@[simp] theorem State.checkRelease_frame (x0) : (State.checkRelease x0).pwr = x0.pwr ∧ (State.checkRelease x0).clk = x0.clk ∧ (State.checkRelease x0).clay = x0.clay ∧ (State.checkRelease x0).mems = x0.mems ∧ (State.checkRelease x0).pending = x0.pending := by
  unfold State.checkRelease; (try dsimp only); (repeat' split) <;> simp only [State.sendRelease_frame, foldl_pwr, foldl_clk, foldl_clay, foldl_mems, foldl_pending, and_self]

@[simp] theorem State.arriveHere_frame (x0 x1 x2) : (State.arriveHere x0 x1 x2).pwr = x0.pwr ∧ (State.arriveHere x0 x1 x2).clk = x0.clk ∧ (State.arriveHere x0 x1 x2).clay = x0.clay ∧ (State.arriveHere x0 x1 x2).mems = x0.mems ∧ (State.arriveHere x0 x1 x2).pending = x0.pending := by
  unfold State.arriveHere; (try dsimp only); (repeat' split) <;> simp only [State.checkRelease_frame, State.ctrl_frame, foldl_pwr, foldl_clk, foldl_clay, foldl_mems, foldl_pending, and_self]

@[simp] theorem State.flushArrivals_frame (x0) : (State.flushArrivals x0).pwr = x0.pwr ∧ (State.flushArrivals x0).clk = x0.clk ∧ (State.flushArrivals x0).clay = x0.clay ∧ (State.flushArrivals x0).mems = x0.mems ∧ (State.flushArrivals x0).pending = x0.pending := by
  unfold State.flushArrivals; (try dsimp only); (repeat' split) <;> simp [*]

@[simp] theorem State.barArm_frame (x0 x1) : (State.barArm x0 x1).pwr = x0.pwr ∧ (State.barArm x0 x1).clk = x0.clk ∧ (State.barArm x0 x1).clay = x0.clay ∧ (State.barArm x0 x1).mems = x0.mems ∧ (State.barArm x0 x1).pending = x0.pending := by
  unfold State.barArm; (try dsimp only); (repeat' split) <;> simp only [State.wr_frame, State.arriveHere_frame, State.setF_frame, State.checkRelease_frame, foldl_pwr, foldl_clk, foldl_clay, foldl_mems, foldl_pending, and_self]

@[simp] theorem State.barDisarm_frame (x0) : (State.barDisarm x0).pwr = x0.pwr ∧ (State.barDisarm x0).clk = x0.clk ∧ (State.barDisarm x0).clay = x0.clay ∧ (State.barDisarm x0).mems = x0.mems ∧ (State.barDisarm x0).pending = x0.pending := by
  unfold State.barDisarm; (try dsimp only); (repeat' split) <;> simp only [State.setF_frame, foldl_pwr, foldl_clk, foldl_clay, foldl_mems, foldl_pending, and_self]

@[simp] theorem State.releaseHere_frame (x0 x1 x2 x3) : (State.releaseHere x0 x1 x2 x3).pwr = x0.pwr ∧ (State.releaseHere x0 x1 x2 x3).clk = x0.clk ∧ (State.releaseHere x0 x1 x2 x3).clay = x0.clay ∧ (State.releaseHere x0 x1 x2 x3).mems = x0.mems ∧ (State.releaseHere x0 x1 x2 x3).pending = x0.pending := by
  unfold State.releaseHere; (try dsimp only); (repeat' split) <;> simp only [State.sendRelease_frame, foldl_pwr, foldl_clk, foldl_clay, foldl_mems, foldl_pending, and_self]

@[simp] theorem State.loadTime_frame (x0 x1) : (State.loadTime x0 x1).pwr = x0.pwr ∧ (State.loadTime x0 x1).clay = x0.clay ∧ (State.loadTime x0 x1).mems = x0.mems ∧ (State.loadTime x0 x1).pending = x0.pending := by
  unfold State.loadTime; (try dsimp only); (repeat' split) <;> simp only [State.setF_frame, foldl_pwr, foldl_clay, foldl_mems, foldl_pending, and_self]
——————————
__Work instructions__. Repeat the material above exactly, beginning with its first line and ending with the line that holds "unfold State.barArm; (try", and leave out everything else.

__Solution to this problem__.
@[simp] theorem State.checkRelease_frame (x0) : (State.checkRelease x0).pwr = x0.pwr ∧ (State.checkRelease x0).clk = x0.clk ∧ (State.checkRelease x0).clay = x0.clay ∧ (State.checkRelease x0).mems = x0.mems ∧ (State.checkRelease x0).pending = x0.pending := by
  unfold State.checkRelease; (try dsimp only); (repeat' split) <;> simp only [State.sendRelease_frame, foldl_pwr, foldl_clk, foldl_clay, foldl_mems, foldl_pending, and_self]

@[simp] theorem State.arriveHere_frame (x0 x1 x2) : (State.arriveHere x0 x1 x2).pwr = x0.pwr ∧ (State.arriveHere x0 x1 x2).clk = x0.clk ∧ (State.arriveHere x0 x1 x2).clay = x0.clay ∧ (State.arriveHere x0 x1 x2).mems = x0.mems ∧ (State.arriveHere x0 x1 x2).pending = x0.pending := by
  unfold State.arriveHere; (try dsimp only); (repeat' split) <;> simp only [State.checkRelease_frame, State.ctrl_frame, foldl_pwr, foldl_clk, foldl_clay, foldl_mems, foldl_pending, and_self]

@[simp] theorem State.flushArrivals_frame (x0) : (State.flushArrivals x0).pwr = x0.pwr ∧ (State.flushArrivals x0).clk = x0.clk ∧ (State.flushArrivals x0).clay = x0.clay ∧ (State.flushArrivals x0).mems = x0.mems ∧ (State.flushArrivals x0).pending = x0.pending := by
  unfold State.flushArrivals; (try dsimp only); (repeat' split) <;> simp [*]

@[simp] theorem State.barArm_frame (x0 x1) : (State.barArm x0 x1).pwr = x0.pwr ∧ (State.barArm x0 x1).clk = x0.clk ∧ (State.barArm x0 x1).clay = x0.clay ∧ (State.barArm x0 x1).mems = x0.mems ∧ (State.barArm x0 x1).pending = x0.pending := by
  unfold State.barArm; (try dsimp only); (repeat' split) <;> simp only [State.wr_frame, State.arriveHere_frame, State.setF_frame, State.checkRelease_frame, foldl_pwr, foldl_clk, foldl_clay, foldl_mems, foldl_pending, and_self]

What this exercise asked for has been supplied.